Python toolkit for turning sentence transformers into small, fast static embedding models
- Stars2.1k
- Forks121
- Open Issues3
MIT
- Python
- Jupyter Notebook
- Makefile

About Model2Vec
Model2Vec is a technique and Python package for turning any sentence transformer into a small, fast static embedding model. It targets embedding use cases where full sentence transformer inference is too large or slow, reducing model size by up to 50x and CPU inference time by up to 500x with a small drop in performance.
It works by forwarding a vocabulary through a sentence transformer to create static token embeddings, then applying post-processing and optional pre-training. The StaticModel API can load models from the Hugging Face Hub with from_pretrained, encode text, and return token embedding sequences. Distillation can run without a dataset, using only a vocabulary and model.
Model2Vec includes pre-trained models on Hugging Face, including potion-base-32M and multilingual, retrieval, and smaller base variants. The base package depends mainly on numpy, with training extras for fine-tuning classification models on top of Model2Vec models.

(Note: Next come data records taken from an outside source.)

/-! ## `State.setOutput` -/

@[simp] theorem State.setOutput_ilen (s : State) (fields : List Byte) (check : U16) : (s.setOutput fields check).ilen = s.ilen := rfl
@[simp] theorem State.setOutput_size (s : State) (fields : List Byte) (check : U16) : (s.setOutput fields check).size = s.size := rfl
@[simp] theorem State.setOutput_arg (s : State) (fields : List Byte) (check : U16) : (s.setOutput fields check).arg = s.arg := rfl
@[simp] theorem State.setOutput_argk (s : State) (fields : List Byte) (check : U16) : (s.setOutput fields check).argk = s.argk := rfl
@[simp] theorem State.setOutput_cmd (s : State) (fields : List Byte) (check : U16) : (s.setOutput fields check).cmd = s.cmd := rfl
@[simp] theorem State.setOutput_err (s : State) (fields : List Byte) (check : U16) : (s.setOutput fields check).err = 0#3 := rfl
@[simp] theorem State.setOutput_errb (s : State) (fields : List Byte) (check : U16) : (s.setOutput fields check).errb = 0x00#8 := rfl
@[simp] theorem State.setOutput_cValid (s : State) (fields : List Byte) (check : U16) : (s.setOutput fields check).cValid = s.cValid := rfl
@[simp] theorem State.setOutput_fValid (s : State) (fields : List Byte) (check : U16) : (s.setOutput fields check).fValid = s.fValid := rfl
@[simp] theorem State.setOutput_oValid (s : State) (fields : List Byte) (check : U16) : (s.setOutput fields check).oValid = true := rfl
@[simp] theorem State.setOutput_rValid (s : State) (fields : List Byte) (check : U16) : (s.setOutput fields check).rValid = s.rValid := rfl
@[simp] theorem State.setOutput_csum (s : State) (fields : List Byte) (check : U16) : (s.setOutput fields check).csum = s.csum := rfl
@[simp] theorem State.setOutput_fLength (s : State) (fields : List Byte) (check : U16) : (s.setOutput fields check).fLength = s.fLength := rfl
@[simp] theorem State.setOutput_fOpKind (s : State) (fields : List Byte) (check : U16) : (s.setOutput fields check).fOpKind = s.fOpKind := rfl
@[simp] theorem State.setOutput_fOpByte (s : State) (fields : List Byte) (check : U16) : (s.setOutput fields check).fOpByte = s.fOpByte := rfl
@[simp] theorem State.setOutput_fSource (s : State) (fields : List Byte) (check : U16) : (s.setOutput fields check).fSource = s.fSource := rfl
@[simp] theorem State.setOutput_fStatus (s : State) (fields : List Byte) (check : U16) : (s.setOutput fields check).fStatus = s.fStatus := rfl
@[simp] theorem State.setOutput_fDoff (s : State) (fields : List Byte) (check : U16) : (s.setOutput fields check).fDoff = s.fDoff := rfl
@[simp] theorem State.setOutput_fDlen (s : State) (fields : List Byte) (check : U16) : (s.setOutput fields check).fDlen = s.fDlen := rfl
@[simp] theorem State.setOutput_olen (s : State) (fields : List Byte) (check : U16) : (s.setOutput fields check).olen = fields.length + 3 := rfl
@[simp] theorem State.setOutput_res (s : State) (fields : List Byte) (check : U16) : (s.setOutput fields check).res = s.res := rfl
@[simp] theorem State.setOutput_resk (s : State) (fields : List Byte) (check : U16) : (s.setOutput fields check).resk = s.resk := rfl
@[simp] theorem State.setOutput_ibuf (s : State) (fields : List Byte) (check : U16) : (s.setOutput fields check).ibuf = s.ibuf := rfl
@[simp] theorem State.setOutput_obuf (s : State) (fields : List Byte) (check : U16) : (s.setOutput fields check).obuf =
    (((s.obuf.write 0 (BitVec.ofNat 8 (fields.length + 1))).writeList 1 fields).write (fields.length + 1) (hi8 check)).write
      (fields.length + 2) (lo8 check) := rfl
@[simp] theorem State.setOutput_events (s : State) (fields : List Byte) (check : U16) : (s.setOutput fields check).events = s.events := rfl
@[simp] theorem State.setOutput_rdata (s : State) (fields : List Byte) (check : U16) : (s.setOutput fields check).rdata = s.rdata := rfl
@[simp] theorem State.setOutput_hostX (s : State) (fields : List Byte) (check : U16) : (s.setOutput fields check).hostX = s.hostX := rfl
@[simp] theorem State.setOutput_hostY (s : State) (fields : List Byte) (check : U16) : (s.setOutput fields check).hostY = s.hostY := rfl
@[simp] theorem State.setOutput_sent (s : State) (fields : List Byte) (check : U16) : (s.setOutput fields check).sent = s.sent := rfl
@[simp] theorem State.setOutput_draws (s : State) (fields : List Byte) (check : U16) : (s.setOutput fields check).draws = s.draws := rfl

/-! ## `State.loadMessage` -/

@[simp] theorem State.loadMessage_ilen (s : State) (bytes : List Byte) : (s.loadMessage bytes).ilen = Config.lenTrunc bytes.length := rfl
@[simp] theorem State.loadMessage_size (s : State) (bytes : List Byte) : (s.loadMessage bytes).size = s.size := rfl
@[simp] theorem State.loadMessage_arg (s : State) (bytes : List Byte) : (s.loadMessage bytes).arg = s.arg := rfl
@[simp] theorem State.loadMessage_argk (s : State) (bytes : List Byte) : (s.loadMessage bytes).argk = s.argk := rfl
@[simp] theorem State.loadMessage_cmd (s : State) (bytes : List Byte) : (s.loadMessage bytes).cmd = s.cmd := rfl
@[simp] theorem State.loadMessage_err (s : State) (bytes : List Byte) : (s.loadMessage bytes).err = s.err := rfl
@[simp] theorem State.loadMessage_errb (s : State) (bytes : List Byte) : (s.loadMessage bytes).errb = s.errb := rfl
@[simp] theorem State.loadMessage_cValid (s : State) (bytes : List Byte) : (s.loadMessage bytes).cValid = s.cValid := rfl
@[simp] theorem State.loadMessage_fValid (s : State) (bytes : List Byte) : (s.loadMessage bytes).fValid = s.fValid := rfl
@[simp] theorem State.loadMessage_oValid (s : State) (bytes : List Byte) : (s.loadMessage bytes).oValid = s.oValid := rfl
@[simp] theorem State.loadMessage_rValid (s : State) (bytes : List Byte) : (s.loadMessage bytes).rValid = s.rValid := rfl
@[simp] theorem State.loadMessage_csum (s : State) (bytes : List Byte) : (s.loadMessage bytes).csum = s.csum := rfl
@[simp] theorem State.loadMessage_fLength (s : State) (bytes : List Byte) : (s.loadMessage bytes).fLength = s.fLength := rfl
@[simp] theorem State.loadMessage_fOpKind (s : State) (bytes : List Byte) : (s.loadMessage bytes).fOpKind = s.fOpKind := rfl
@[simp] theorem State.loadMessage_fOpByte (s : State) (bytes : List Byte) : (s.loadMessage bytes).fOpByte = s.fOpByte := rfl
@[simp] theorem State.loadMessage_fSource (s : State) (bytes : List Byte) : (s.loadMessage bytes).fSource = s.fSource := rfl
@[simp] theorem State.loadMessage_fStatus (s : State) (bytes : List Byte) : (s.loadMessage bytes).fStatus = s.fStatus := rfl
@[simp] theorem State.loadMessage_fDoff (s : State) (bytes : List Byte) : (s.loadMessage bytes).fDoff = s.fDoff := rfl
@[simp] theorem State.loadMessage_fDlen (s : State) (bytes : List Byte) : (s.loadMessage bytes).fDlen = s.fDlen := rfl
@[simp] theorem State.loadMessage_olen (s : State) (bytes : List Byte) : (s.loadMessage bytes).olen = s.olen := rfl
@[simp] theorem State.loadMessage_res (s : State) (bytes : List Byte) : (s.loadMessage bytes).res = s.res := rfl
@[simp] theorem State.loadMessage_resk (s : State) (bytes : List Byte) : (s.loadMessage bytes).resk = s.resk := rfl
@[simp] theorem State.loadMessage_ibuf (s : State) (bytes : List Byte) : (s.loadMessage bytes).ibuf = s.ibuf.writeList 0 bytes := rfl
@[simp] theorem State.loadMessage_obuf (s : State) (bytes : List Byte) : (s.loadMessage bytes).obuf = s.obuf := rfl
@[simp] theorem State.loadMessage_events (s : State) (bytes : List Byte) : (s.loadMessage bytes).events = s.events := rfl
@[simp] theorem State.loadMessage_rdata (s : State) (bytes : List Byte) : (s.loadMessage bytes).rdata = s.rdata := rfl
@[simp] theorem State.loadMessage_hostX (s : State) (bytes : List Byte) : (s.loadMessage bytes).hostX = s.hostX := rfl
@[simp] theorem State.loadMessage_hostY (s : State) (bytes : List Byte) : (s.loadMessage bytes).hostY = s.hostY := rfl
@[simp] theorem State.loadMessage_sent (s : State) (bytes : List Byte) : (s.loadMessage bytes).sent = s.sent := rfl
@[simp] theorem State.loadMessage_draws (s : State) (bytes : List Byte) : (s.loadMessage bytes).draws = s.draws := rfl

It is licensed under MIT.
Key features
- Distills sentence transformers into static embedding models
- Encodes text and token sequences with StaticModel
- Dataset-free distillation using a vocabulary and model
- Fine-tunes classification models on Model2Vec embeddings
- Loads and pushes models through the Hugging Face Hub
Details
- First released
- 2024
- Language
- Python
- Model size
- Up to 50x smaller
- Inference
- Up to 500x faster on CPU
- Dependencies
- Base package mainly numpy
- License
- MIT